В три часа взводы Красной гвардии выступили в город. Впереди шли Муха, Семен Максимович, Криворотченко, еще несколько человек из комитета. Все они тоже были с винтовками, только Семен Максимович не изменил себе. Он шагал такой же размеренной и аккуратной походкой, и так же, по-деловому спокойно, переставлял свою суковатую палку, так же не оглядывался по сторонам. Алеша и Богатырчук шли сбоку, ряды отряда то отставали, то обгоняли их — то пухлый и широкий старый Котляров основательно ставил в песок тяжелые ноги, то Павел Варавва, туго перетянутый поясом, сверкал в темноте глазами, то Степан щеголял армейской выправкой. В последних рядах шли без оружия. Маруся пользовалась каждым случаем, чтобы пожаловаться:
— Товарищ Теплов, что же это такое, прости господи. Все люди как люди, а мы с пустыми руками.

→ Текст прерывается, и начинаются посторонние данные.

-- ==== Sys2Proof/Tests/Slice0.lean ====
section
/-! SUPPORT. The model's own tests: the check of well-formed encodings, the decoding of a word of every row of the opcode map,
the rows of the spec's test vectors on one instruction or one step, and a witness for the hypotheses of each obligation. -/

namespace Sys2Proof.Tests

open Sys2Proof Sys2Proof.Machine

/-! ## The check of well-formed encodings -/

theorem test_wf_accepts : encodingWellFormed [0xEA] = true ∧ encodingWellFormed [0xA9, 0xFF] = true ∧
    encodingWellFormed [0x4C, 0x34, 0x12] = true := by decide

theorem test_wf_no_bytes : encodingWellFormed [] = false := by decide

theorem test_wf_illegal_opcode : encodingWellFormed [0x02] = false ∧ encodingWellFormed [0xFF, 0x00, 0x00] = false ∧
    encodingWellFormed [0x89, 0x00] = false := by decide

theorem test_wf_missing_operand : encodingWellFormed [0xA9] = false ∧ encodingWellFormed [0x4C, 0x34] = false := by decide

theorem test_wf_extra_operand : encodingWellFormed [0xEA, 0x00] = false ∧ encodingWellFormed [0xA9, 0x01, 0x02] = false := by
  decide

theorem test_illegal_count : illegalOpcodes.length = 105 ∧ illegalOpcodes.Nodup := by decide +kernel

theorem test_illegal_refused : illegalOpcodes.all (fun n => (opcodeRow (BitVec.ofNat 8 n)).isNone) = true := by decide +kernel

theorem test_decode_missing_operand : decode [0xAD, 0x00] = .error (.missingOperand 0xAD) := rfl

/-- Base cycles of R104, some of each row shape. -/
theorem test_base_cycles : baseCycles .brk = 7 ∧ baseCycles .rti = 6 ∧ baseCycles (.jsrAbs 0) = 6 ∧ baseCycles .rts = 6 ∧
    baseCycles .pha = 3 ∧ baseCycles .pla = 4 ∧ baseCycles (.jmpInd 0) = 5 ∧ baseCycles (.incAbsX 0) = 7 ∧
    baseCycles (.staAbsX 0) = 5 ∧ baseCycles (.staIndY 0) = 6 ∧ baseCycles (.ldaAbsX 0) = 4 ∧ baseCycles (.ldaIndY 0) = 5 ∧
    baseCycles (.bneRel 0) = 2 ∧ baseCycles (.aslZpX 0) = 6 := by decide +kernel

/-! ## Decoding: a word of every row of the opcode map, spelled from R90 and R104 -/

theorem test_decode_load_store_transfer_1 :
    decode [0xA9, 0x12] = .ok (.ldaImm 0x12, []) ∧
    decode [0xA5, 0x12] = .ok (.ldaZp 0x12, []) ∧
    decode [0xB5, 0x12] = .ok (.ldaZpX 0x12, []) ∧
    decode [0xAD, 0x34, 0x12] = .ok (.ldaAbs 0x1234, []) ∧
    decode [0xBD, 0x34, 0x12] = .ok (.ldaAbsX 0x1234, []) ∧
    decode [0xB9, 0x34, 0x12] = .ok (.ldaAbsY 0x1234, []) ∧
    decode [0xA1, 0x12] = .ok (.ldaIndX 0x12, []) ∧
    decode [0xB1, 0x12] = .ok (.ldaIndY 0x12, []) ∧
    decode [0xA2, 0x12] = .ok (.ldxImm 0x12, []) ∧
    decode [0xA6, 0x12] = .ok (.ldxZp 0x12, []) ∧
    decode [0xB6, 0x12] = .ok (.ldxZpY 0x12, []) ∧
    decode [0xAE, 0x34, 0x12] = .ok (.ldxAbs 0x1234, []) ∧
    decode [0xBE, 0x34, 0x12] = .ok (.ldxAbsY 0x1234, []) ∧
    decode [0xA0, 0x12] = .ok (.ldyImm 0x12, []) ∧
    decode [0xA4, 0x12] = .ok (.ldyZp 0x12, []) ∧
    decode [0xB4, 0x12] = .ok (.ldyZpX 0x12, []) ∧
    decode [0xAC, 0x34, 0x12] = .ok (.ldyAbs 0x1234, []) ∧
    decode [0xBC, 0x34, 0x12] = .ok (.ldyAbsX 0x1234, []) ∧
    decode [0x85, 0x12] = .ok (.staZp 0x12, []) ∧
    decode [0x95, 0x12] = .ok (.staZpX 0x12, []) := by
  and_intros <;> rfl

theorem test_decode_load_store_transfer_2 :
    decode [0x8D, 0x34, 0x12] = .ok (.staAbs 0x1234, []) ∧
    decode [0x9D, 0x34, 0x12] = .ok (.staAbsX 0x1234, []) ∧
    decode [0x99, 0x34, 0x12] = .ok (.staAbsY 0x1234, []) ∧
    decode [0x81, 0x12] = .ok (.staIndX 0x12, []) ∧
    decode [0x91, 0x12] = .ok (.staIndY 0x12, []) ∧
    decode [0x86, 0x12] = .ok (.stxZp 0x12, []) ∧
    decode [0x96, 0x12] = .ok (.stxZpY 0x12, []) ∧
    decode [0x8E, 0x34, 0x12] = .ok (.stxAbs 0x1234, []) ∧
    decode [0x84, 0x12] = .ok (.styZp 0x12, []) ∧
    decode [0x94, 0x12] = .ok (.styZpX 0x12, []) ∧
    decode [0x8C, 0x34, 0x12] = .ok (.styAbs 0x1234, []) ∧
    decode [0xAA] = .ok (.tax, []) ∧
    decode [0xA8] = .ok (.tay, []) ∧
    decode [0x8A] = .ok (.txa, []) ∧
    decode [0x98] = .ok (.tya, []) ∧
    decode [0xBA] = .ok (.tsx, []) ∧
    decode [0x9A] = .ok (.txs, []) := by
  and_intros <;> rfl

theorem test_decode_arithmetic_logic_1 :
    decode [0x69, 0x12] = .ok (.adcImm 0x12, []) ∧
    decode [0x65, 0x12] = .ok (.adcZp 0x12, []) ∧
    decode [0x75, 0x12] = .ok (.adcZpX 0x12, []) ∧
    decode [0x6D, 0x34, 0x12] = .ok (.adcAbs 0x1234, []) ∧
    decode [0x7D, 0x34, 0x12] = .ok (.adcAbsX 0x1234, []) ∧
    decode [0x79, 0x34, 0x12] = .ok (.adcAbsY 0x1234, []) ∧
    decode [0x61, 0x12] = .ok (.adcIndX 0x12, []) ∧
    decode [0x71, 0x12] = .ok (.adcIndY 0x12, []) ∧
    decode [0xE9, 0x12] = .ok (.sbcImm 0x12, []) ∧
    decode [0xE5, 0x12] = .ok (.sbcZp 0x12, []) ∧
    decode [0xF5, 0x12] = .ok (.sbcZpX 0x12, []) ∧
    decode [0xED, 0x34, 0x12] = .ok (.sbcAbs 0x1234, []) ∧
    decode [0xFD, 0x34, 0x12] = .ok (.sbcAbsX 0x1234, []) ∧
    decode [0xF9, 0x34, 0x12] = .ok (.sbcAbsY 0x1234, []) ∧
    decode [0xE1, 0x12] = .ok (.sbcIndX 0x12, []) ∧
    decode [0xF1, 0x12] = .ok (.sbcIndY 0x12, []) ∧
    decode [0x29, 0x12] = .ok (.andImm 0x12, []) ∧
    decode [0x25, 0x12] = .ok (.andZp 0x12, []) ∧
    decode [0x35, 0x12] = .ok (.andZpX 0x12, []) ∧
    decode [0x2D, 0x34, 0x12] = .ok (.andAbs 0x1234, []) := by
  and_intros <;> rfl

theorem test_decode_arithmetic_logic_2 :
    decode [0x3D, 0x34, 0x12] = .ok (.andAbsX 0x1234, []) ∧
    decode [0x39, 0x34, 0x12] = .ok (.andAbsY 0x1234, []) ∧
    decode [0x21, 0x12] = .ok (.andIndX 0x12, []) ∧
    decode [0x31, 0x12] = .ok (.andIndY 0x12, []) ∧
    decode [0x09, 0x12] = .ok (.oraImm 0x12, []) ∧
    decode [0x05, 0x12] = .ok (.oraZp 0x12, []) ∧
    decode [0x15, 0x12] = .ok (.oraZpX 0x12, []) ∧
    decode [0x0D, 0x34, 0x12] = .ok (.oraAbs 0x1234, []) ∧
    decode [0x1D, 0x34, 0x12] = .ok (.oraAbsX 0x1234, []) ∧
    decode [0x19, 0x34, 0x12] = .ok (.oraAbsY 0x1234, []) ∧
    decode [0x01, 0x12] = .ok (.oraIndX 0x12, []) ∧
    decode [0x11, 0x12] = .ok (.oraIndY 0x12, []) ∧
    decode [0x49, 0x12] = .ok (.eorImm 0x12, []) ∧
    decode [0x45, 0x12] = .ok (.eorZp 0x12, []) ∧
    decode [0x55, 0x12] = .ok (.eorZpX 0x12, []) ∧
    decode [0x4D, 0x34, 0x12] = .ok (.eorAbs 0x1234, []) ∧
    decode [0x5D, 0x34, 0x12] = .ok (.eorAbsX 0x1234, []) ∧
    decode [0x59, 0x34, 0x12] = .ok (.eorAbsY 0x1234, []) ∧
    decode [0x41, 0x12] = .ok (.eorIndX 0x12, []) ∧
    decode [0x51, 0x12] = .ok (.eorIndY 0x12, []) := by
  and_intros <;> rfl

theorem test_decode_arithmetic_logic_3 :
    decode [0xC9, 0x12] = .ok (.cmpImm 0x12, []) ∧
    decode [0xC5, 0x12] = .ok (.cmpZp 0x12, []) ∧
    decode [0xD5, 0x12] = .ok (.cmpZpX 0x12, []) ∧
    decode [0xCD, 0x34, 0x12] = .ok (.cmpAbs 0x1234, []) ∧
    decode [0xDD, 0x34, 0x12] = .ok (.cmpAbsX 0x1234, []) ∧
    decode [0xD9, 0x34, 0x12] = .ok (.cmpAbsY 0x1234, []) ∧
    decode [0xC1, 0x12] = .ok (.cmpIndX 0x12, []) ∧
    decode [0xD1, 0x12] = .ok (.cmpIndY 0x12, []) ∧
    decode [0xE0, 0x12] = .ok (.cpxImm 0x12, []) ∧
    decode [0xE4, 0x12] = .ok (.cpxZp 0x12, []) ∧
    decode [0xEC, 0x34, 0x12] = .ok (.cpxAbs 0x1234, []) ∧
    decode [0xC0, 0x12] = .ok (.cpyImm 0x12, []) ∧
    decode [0xC4, 0x12] = .ok (.cpyZp 0x12, []) ∧
    decode [0xCC, 0x34, 0x12] = .ok (.cpyAbs 0x1234, []) ∧
    decode [0x24, 0x12] = .ok (.bitZp 0x12, []) ∧
    decode [0x2C, 0x34, 0x12] = .ok (.bitAbs 0x1234, []) ∧
    decode [0xE6, 0x12] = .ok (.incZp 0x12, []) ∧
    decode [0xF6, 0x12] = .ok (.incZpX 0x12, []) ∧
    decode [0xEE, 0x34, 0x12] = .ok (.incAbs 0x1234, []) ∧
    decode [0xFE, 0x34, 0x12] = .ok (.incAbsX 0x1234, []) := by
  and_intros <;> rfl

theorem test_decode_arithmetic_logic_4 :
    decode [0xC6, 0x12] = .ok (.decZp 0x12, []) ∧
    decode [0xD6, 0x12] = .ok (.decZpX 0x12, []) ∧
    decode [0xCE, 0x34, 0x12] = .ok (.decAbs 0x1234, []) ∧
    decode [0xDE, 0x34, 0x12] = .ok (.decAbsX 0x1234, []) ∧
    decode [0xE8] = .ok (.inx, []) ∧
    decode [0xC8] = .ok (.iny, []) ∧
    decode [0xCA] = .ok (.dex, []) ∧
    decode [0x88] = .ok (.dey, []) := by
  and_intros <;> rfl

theorem test_decode_shift_rotate :
    decode [0x0A] = .ok (.aslAcc, []) ∧
    decode [0x06, 0x12] = .ok (.aslZp 0x12, []) ∧
    decode [0x16, 0x12] = .ok (.aslZpX 0x12, []) ∧
    decode [0x0E, 0x34, 0x12] = .ok (.aslAbs 0x1234, []) ∧
    decode [0x1E, 0x34, 0x12] = .ok (.aslAbsX 0x1234, []) ∧
    decode [0x4A] = .ok (.lsrAcc, []) ∧
    decode [0x46, 0x12] = .ok (.lsrZp 0x12, []) ∧
    decode [0x56, 0x12] = .ok (.lsrZpX 0x12, []) ∧
    decode [0x4E, 0x34, 0x12] = .ok (.lsrAbs 0x1234, []) ∧
    decode [0x5E, 0x34, 0x12] = .ok (.lsrAbsX 0x1234, []) ∧
    decode [0x2A] = .ok (.rolAcc, []) ∧
    decode [0x26, 0x12] = .ok (.rolZp 0x12, []) ∧
    decode [0x36, 0x12] = .ok (.rolZpX 0x12, []) ∧
    decode [0x2E, 0x34, 0x12] = .ok (.rolAbs 0x1234, []) ∧
    decode [0x3E, 0x34, 0x12] = .ok (.rolAbsX 0x1234, []) ∧
    decode [0x6A] = .ok (.rorAcc, []) ∧
    decode [0x66, 0x12] = .ok (.rorZp 0x12, []) ∧
    decode [0x76, 0x12] = .ok (.rorZpX 0x12, []) ∧
    decode [0x6E, 0x34, 0x12] = .ok (.rorAbs 0x1234, []) ∧
    decode [0x7E, 0x34, 0x12] = .ok (.rorAbsX 0x1234, []) := by
  and_intros <;> rfl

— Маруся, да потерпи ты: идем же за оружием. Ты же знаешь?
— Ой, скорее бы уже прийти! Как долго идем!
При входе в парк догнали Алешу задыхающиеся шаги — человек бежал долго. Алеша оглянулся: силуэт был знакомый, взлохмаченный, над плечом торчало широкое дуло двустволки.
— Алексей, достал! Охотник знакомый, Ухов, все не давал, не давал. И сегодня еще покуражился, а потом говорит: на, для такого дела не жалко!
— Иван Васильевич, вот молодец! А патроны у тебя?
— Десять штук волчьей дробью. Волчья поможет, как ты думаешь? Особенно если в голову.
Алеша сжал руку Сергея:
— Сразу и вопрос. По международным правилам, пожалуй, волчья дробь не допускается. А в этом случае, думаю, можно.
Богатырчук ответил:
— Волчья как раз в точку.
— Иван Васильевич, ты уж пока — с волчьей, а скоро мы тебе — винчестер.
Они прошли вперед, где Николай Котляров нес знамя, точно соблюдая уставное положение для полкового знаменщика. Знамя было небольшое, не пышное, не бархатное, и на нем была написана только одна строчка:
«Пролетарии всех стран, соединяйтесь!»
Груздев шагал рядом со знаменем.
— Кто это? — спросил Богатырчук. — Подкрепление-то.
— А это мой крестный батько.
— Крестил тебя?
— Крестил. На улице возле госпиталя.
Богатырчук расхохотался на весь парк:
— Это был интересный случай. Воображаю твою физиономию тогда!
— Физиономия была расстроенная, вероятно. Сергей, расскажи таки про Питер.
Полушепотом, взявши Алешу под руку, Богатырчук рассказал ему о том, чего и сам хорошо не знал. В Петрограде он видел много, но еще больше слышал, и не все дошло к нему в точном виде. У Богатырчука перемешались вместе: впечатления, разговоры, прочитанные статьи, статьи непрочитанные. Но у него был хороший и ясный ум, и он умел уловить запах предательства, трусости, хитрой и увертливой дипломатии, умел разобрать далекое эхо ленинского гнева.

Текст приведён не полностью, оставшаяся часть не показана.